[Stored items]
= Beginning of Section =
-- ==== Sys2Proof/Machine/Step.lean ====
section
/-! DEFINITION. The step of the machine (R273) and the placing of one word where the step fetches next. -/

namespace Sys2Proof.Machine

open Sys2Proof

/-- One step, the `step` command (R273). -/
def step (s : State) : Host.Outcome State Fault Refusal := stepOnce s

/-- The instruction whose bits are `w` stored where `step` fetches next: at position `idx` of the program
(log 3). -/
def State.withFetchWord (s : State) (nbits w : Nat) : State := s.placeWord (BitVec.ofNat 32 (w % 2 ^ nbits))

end Sys2Proof.Machine
end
= End of Section =
__TASK TO CARRY OUT__
The entries above need to be transcribed with no differences at all.

__ANSWER__
-- ==== Sys2Proof/Machine/Step.lean ====
section
/-! DEFINITION. The step of the machine (R273) and the placing of one word where the step fetches next. -/

namespace Sys2Proof.Machine

open Sys2Proof

/-- One step, the `step` command (R273). -/
def step (s : State) : Host.Outcome State Fault Refusal := stepOnce s

/-- The instruction whose bits are `w` stored where `step` fetches next: at position `idx` of the program
(log 3). -/
def State.withFetchWord (s : State) (nbits w : Nat) : State := s.placeWord (BitVec.ofNat 32 (w % 2 ^ nbits))

end Sys2Proof.Machine
end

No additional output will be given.